▶ _Your instructions_: Take the data below and extract the lines from the one with "(fun _ => measured.map (fun n => (2, n)))" to the one with "def wipeMemory (mask", inclusive, exactly as written.

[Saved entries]
-- ==== Sys2Proof/Machine/Ports.lean ====
section
/-! DEFINITION. Front ports and their links (R435 to R439, R613, R660), and the own part of the port and diagnostic commands (Tables 9-15 and
9-16). -/

namespace Sys2Proof.Machine

/-! ## Links -/

/-- The lanes of a port. -/
def lanesOf (port : Nat) (c : PortCfg) : List Nat := (List.range c.lanes).map (port + ·)

/-- Firmware holds the slot of a port down: its module is in ModuleFault (R598). -/
def State.moduleFault (s : State) (port : Nat) (c : PortCfg) : Bool :=
  (tvals s.disc.optics).any (fun o => o.fault && port < o.firstLane + o.lanes && o.firstLane < port + c.lanes)

/-- A port may train (R613, R660, Table 10-3): configured and up, not in VOID, its octal group and pipelines ready,
neither parked nor shed, and no module fault. -/
def State.mayTrain (s : State) (port : Nat) (c : PortCfg) : Bool :=
  let g := port / 8
  let p := pipeOfLane port
  c.speed != 0 && c.adminUp && s.roles.lifecycle != .void && !s.fabricGroup g && s.isReady g && s.isReady (32 + p) && s.isReady (48 + p) &&
  !s.power.octalParked.testBit g && !s.power.shedDown.testBit (g / 8) && !s.moduleFault port c

/-- Signal detect of a port's lanes. DESIGN CHOICE, unsafe: log entry 125. -/
def setSignal (port : Nat) (c : PortCfg) (b : Bool) (s : State) : State :=
  { s with ports.signal := forEach (lanesOf port c) s.ports.signal (fun l m => setBit m l b) }

/-- LINK_UP: a port's lanes have trained. -/
def execLinkUp (port : Nat) (s : State) : Host.Outcome State Fault Refusal :=
  .next (match tget s.ports.cfg port with
    | none => s
    | some c => if s.mayTrain port c then linkComesUp port (setSignal port c true s) else s)

/-- LINK_DOWN (R303): the partner or the medium is gone. -/
def execLinkDown (port : Nat) (s : State) : Host.Outcome State Fault Refusal :=
  .next (match tget s.ports.cfg port with
    | none => s
    | some c => linkDown port (setSignal port c false s))

/-! ## Port commands (Table 9-15) -/

/-- The modes of Table 9-13 as SPEED, LANES, LANE_RATE, FEC. -/
def portModes : List (Nat × Nat × Nat × Nat) :=
  [ (7, 8, 0, 2), (6, 4, 0, 2), (6, 8, 1, 2), (5, 2, 0, 2), (5, 4, 1, 2), (4, 1, 0, 2), (4, 2, 1, 2), (4, 4, 2, 1), (3, 1, 1, 2), (2, 1, 2, 0),
    (2, 1, 2, 1), (1, 1, 3, 0) ]

/-- The local front port of a field, whether or not it is configured. -/
def State.frontArg (s : State) (field : Nat) : Option Nat := if portKind field = 0 && field / 256 = s.ownSlot then some (field % 256) else none

/-- A front port of the device that is configured and not being removed. -/
def State.configured (s : State) (port : Nat) : Bool := ((tget s.ports.cfg port).map (fun c => c.speed != 0)).getD false

/-- The lanes that a port asks for belong to another port or to a Dvorob Link port (R438). -/
def State.lanesBusy (s : State) (port lanes : Nat) : Bool :=
  s.fabricGroup (port / 8) || s.ports.cfg.any (fun e => e.1 != port && e.2.speed != 0 && e.1 < port + lanes && port < e.1 + e.2.lanes)

/-- A port is set administratively down (R660). -/
def adminDown (port : Nat) (s : State) : State := linkDown port (if s.ports.up.testBit port then lldpShutdown port s else s)

/-- A port is removed (R438): at the end of LINGER where it holds frames, else at once. DESIGN CHOICE, unsafe: log entry 125. -/
def removePort (port : Nat) (s : State) : State :=
  let s := adminDown port s
  match tget s.ports.cfg port with
  | none => s
  | some c =>
    if s.buf.hold.contains (s.sysPort port) then { s with ports.cfg := tset s.ports.cfg port { c with speed := 0, adminUp := false } }
    else { s with ports.cfg := tdel s.ports.cfg port }

/-- A port takes a mode. -/
def setPort (port : Nat) (c : PortCfg) (s : State) : State :=
  let old := tget s.ports.cfg port
  let sameMode := old.map (fun o => (o.speed, o.lanes, o.laneRate, o.fec)) = some (c.speed, c.lanes, c.laneRate, c.fec)
  let s := if !c.adminUp then adminDown port s else if sameMode then s else linkDown port s
  { s with ports.cfg := tset s.ports.cfg port c }

/-- PORT_CONFIG (Table 9-14, R436 to R438). -/
def bodyPortConfig (_h : Ocf) (p : PortConfigP) : Body :=
  let mtu := orDefault p.mtu 16352
  writeBody 0x0201 12
    (fun s => match s.frontArg p.port with
      | none => badAt 0x0122 0
      | some k =>
        if p.speed = 0 then firstErr [(p.flags > 7, (0x0108, 6)), (!s.configured k, (0x0422, 0))]
        else firstErr
          [ (!portModes.contains (p.speed, p.lanes, p.laneRate, p.fec), (0x0121, 2)),
            (k % max 1 p.lanes != 0, (0x0121, 0)),
            (p.flags > 7, (0x0108, 6)),
            (outside mtu 64 16352, (0x0122, 8)),
            (s.lanesBusy k p.lanes, (0x0421, 0)) ])
    fun s => match s.frontArg p.port with
      | none => s
      | some k =>
        if p.speed = 0 then removePort k s
        else
          let c : PortCfg :=
            { speed := p.speed, lanes := p.lanes, laneRate := p.laneRate, fec := p.fec, an := p.flags.testBit 0, training := p.flags.testBit 1,
              adminUp := p.flags.testBit 2, mtu := mtu }
          setPort k c s

/-- The checks of a command that names a configured front port; `bad` is the status of a field that names none. -/
def frontChecks (field bad : Nat) (s : State) : List (Bool × Err) :=
  [ ((s.frontArg field).isNone, (bad, 0)), (((s.frontArg field).map s.configured) != some true, (0x0422, 0)) ]

/-- PORT_STATUS. -/
def bodyPortStatus (_h : Ocf) (port : Nat) : Body :=
  readBody 0x0202 4 (fun s => firstErr (frontChecks port 0x0122 s)) fun s =>
    match (s.frontArg port).bind (fun k => (tget s.ports.cfg k).map (fun c => (k, c))) with
    | none => []
    | some (k, c) =>
      let up := s.ports.up.testBit k
      [(1, bit up), (1, c.speed), (1, c.lanes), (1, c.laneRate), (1, c.fec), (1, bit c.an), (1, bit (c.training && !up && c.adminUp)),
       (1, forEach (List.range c.lanes) 0 (fun l m => setBit m l (s.ports.signal.testBit (k + l)))),
       (8, tgetD s.ports.fecCorrected k 0), (8, tgetD s.ports.fecUncorrected k 0)]

/-- A port whose counters a command reads (R435). -/
def State.counterArg (s : State) (field : Nat) : Option Nat := (s.portArg field).filter (fun k => portKind k != 0 || s.configured k)

/-- Counters of a port as results. -/
def PortCounters.results (c : PortCounters) : Results :=
  [c.rxFrames, c.rxBytes, c.txFrames, c.txBytes, c.fcs, c.undersize, c.oversize, c.rxPause, c.txPause].map (fun n => (8, n)) ++
  (List.range 8).map (fun k => (8, tgetD c.rxPfc k 0)) ++ (List.range 8).map (fun k => (8, tgetD c.txPfc k 0))

/-- PORT_COUNTERS_READ (R13). -/
def bodyPortCountersRead (_h : Ocf) (port clear : Nat) : Body :=
  { opcode := 0x0203, changes := clear = 1, clearRead := true, lenOk := (· = 4),
    check := fun s => firstErr
      [ ((s.portArg port).isNone, (0x0122, 0)), (clear > 1, (0x0108, 2)), ((s.counterArg port).isNone, (0x0422, 0)) ]
    apply := fun s =>
      match s.counterArg port with
      | none => { st := s }
      | some k =>
        let c := tgetD s.ports.counters k {}
        { st := if clear = 1 then { s with ports.counters := tdel s.ports.counters k } else s, results := c.results } }

/-- PORT_ADMIN (R660). -/
def bodyPortAdmin (_h : Ocf) (port adminUp : Nat) : Body :=
  writeBody 0x0204 4 (fun s => firstOf (frontChecks port 0x0122 s) [(adminUp > 1, (0x0122, 2))])
    fun s => match (s.frontArg port).bind (fun k => (tget s.ports.cfg k).map (fun c => (k, c))) with
      | none => s
      | some (k, c) => setPort k { c with adminUp := adminUp = 1 } s

/-- PORT_OPTICS_ACCESS: a CMIS access of a module, which acknowledges it or not. -/
def bodyPortOpticsAccess (_h : Ocf) (p : PortOpticsAccessP) : Body :=
  let write := p.flags.testBit 0
  { opcode := 0x0205, changes := write, lenOk := fun n => n = if write then 8 + ceilDiv p.len 4 * 4 else 8,
    check := fun _ => firstErr
      [ (p.controller > 1, (0x0122, 0)), (p.devAddr > 127, (0x0122, 1)), (outside p.len 1 128, (0x0122, 5)), (p.flags > 1, (0x0108, 6)) ]
    apply := fun s =>
      if !p.ack then { st := s, status := 0x0501 }
      else if write then { st := { s with out.optics := s.out.optics ++
          [{ controller := p.controller, devAddr := p.devAddr, bank := p.bank, page := p.page, offset := p.offset, data := fit p.len p.data }] } }
      else { st := s, results := [blob (fit p.len p.busData)] } }

/-! ## Diagnostics (R439, R626, Table 9-16) -/

/-- A port under test must be administratively down. -/
def testChecks (field : Nat) (s : State) : List (Bool × Err) :=
  frontChecks field 0x01E1 s ++
  [(((s.frontArg field).bind (fun k => (tget s.ports.cfg k).map PortCfg.adminUp)).getD false, (0x04E1, 0))]

/-- Lanes of the port of a field. -/
def State.lanesOfField (s : State) (field : Nat) : Nat :=
  ((s.frontArg field).bind (fun k => (tget s.ports.cfg k).map PortCfg.lanes)).getD 0

/-- DIAG_PRBS: `measured` holds the bits checked and the bit errors of the lanes under check. -/
def bodyDiagPrbs (_h : Ocf) (p : DiagPrbsP) : Body :=
  { opcode := 0x0E01, changes := true, lenOk := (· = 8),
    check := fun s => firstOf
      [ (p.pattern > 3, (0x01E1, 2)), (p.dir > 3, (0x01E1, 3)) ]
      (testChecks p.port s ++ [(decide (p.laneMask ≥ 2 ^ s.lanesOfField p.port), (0x01E1, 4))])
    apply := fun s =>
      match s.frontArg p.port with
      | none => { st := s }
      | some k =>
        { st := { s with ports.prbs := if p.pattern = 0 then tdel s.ports.prbs k else tset s.ports.prbs k (p.pattern, p.dir, p.laneMask) }
          results := p.measured.map (fun n => (8, n)) } }

/-- DIAG_LOOPBACK. -/
def bodyDiagLoopback (_h : Ocf) (port mode : Nat) : Body :=
  writeBody 0x0E02 4
    (fun s => firstOf
      [ (mode > 3, (0x01E1, 2)), (s.power.mode != .full && s.power.mode != .service, (0x0402, 0xFFFF)) ]
      (testChecks port s))
    fun s => match s.frontArg port with
      | none => s
      | some k => { s with ports.loopback := if mode = 0 then tdel s.ports.loopback k else tset s.ports.loopback k mode }

/-- DIAG_EYE_SCAN: `measured` holds the height and width of each eye. -/
def bodyDiagEyeScan (_h : Ocf) (port lane : Nat) (measured : List Nat) : Body :=
  readBody 0x0E03 4 (fun s => firstErr (testChecks port s ++ [(decide (lane ≥ s.lanesOfField port), (0x01E1, 2))]))
    (fun _ => measured.map (fun n => (2, n)))

/-- DIAG_ERROR_INJECT (R626). -/
def bodyDiagErrorInject (_h : Ocf) (p : DiagErrorInjectP) : Body :=
  writeBody 0x0E05 8
    (fun s => firstErr
      [ (s.power.mode != .service, (0x0402, 0xFFFF)), (outside p.kind 1 9, (0x01E1, 0)), (p.severity > 1, (0x01E1, 1)),
        (outside p.count 1 1024, (0x01E1, 2)), (p.kind ≤ 7 && p.unit ≥ cellCount p.kind, (0x01E1, 4)) ])
    fun s => { s with boot.injected := s.boot.injected ++ [(p.kind, p.unit, p.severity, p.count)] }

/-- A test overwrites a memory: what lay in it is lost. DESIGN CHOICE, unsafe: log entry 43. -/
def wipeMemory (mask : Nat) (s : State) : State :=
  let s : State := if mask.testBit 0 then { s with hbm.mem := [] } else s
  let s : State := if mask.testBit 1 then { s with flow.regions := s.flow.regions.map (fun e => (e.1, { e.2 with tarn := [] })) } else s
  if mask.testBit 2 then (dropAllFrames s).1 else s

/-- DIAG_MEM_TEST: `failing` holds the addresses that failed. DESIGN CHOICE, unsafe: log entry 43. -/
def bodyDiagMemTest (_h : Ocf) (memory : Nat) (failing : List Nat) : Body :=
  { opcode := 0x0E06, changes := true, pending := true, lenOk := (· = 4),
    check := fun s => firstErr [(s.power.mode != .service, (0x0402, 0xFFFF))]
    apply := fun s => { st := wipeMemory (Config.testedMemory memory).toNat s, results := failing.map (fun a => (8, a)) } }

end Sys2Proof.Machine
end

▶ _The answer_:
    (fun _ => measured.map (fun n => (2, n)))

/-- DIAG_ERROR_INJECT (R626). -/
def bodyDiagErrorInject (_h : Ocf) (p : DiagErrorInjectP) : Body :=
  writeBody 0x0E05 8
    (fun s => firstErr
      [ (s.power.mode != .service, (0x0402, 0xFFFF)), (outside p.kind 1 9, (0x01E1, 0)), (p.severity > 1, (0x01E1, 1)),
        (outside p.count 1 1024, (0x01E1, 2)), (p.kind ≤ 7 && p.unit ≥ cellCount p.kind, (0x01E1, 4)) ])
    fun s => { s with boot.injected := s.boot.injected ++ [(p.kind, p.unit, p.severity, p.count)] }

/-- A test overwrites a memory: what lay in it is lost. DESIGN CHOICE, unsafe: log entry 43. -/
def wipeMemory (mask : Nat) (s : State) : State :=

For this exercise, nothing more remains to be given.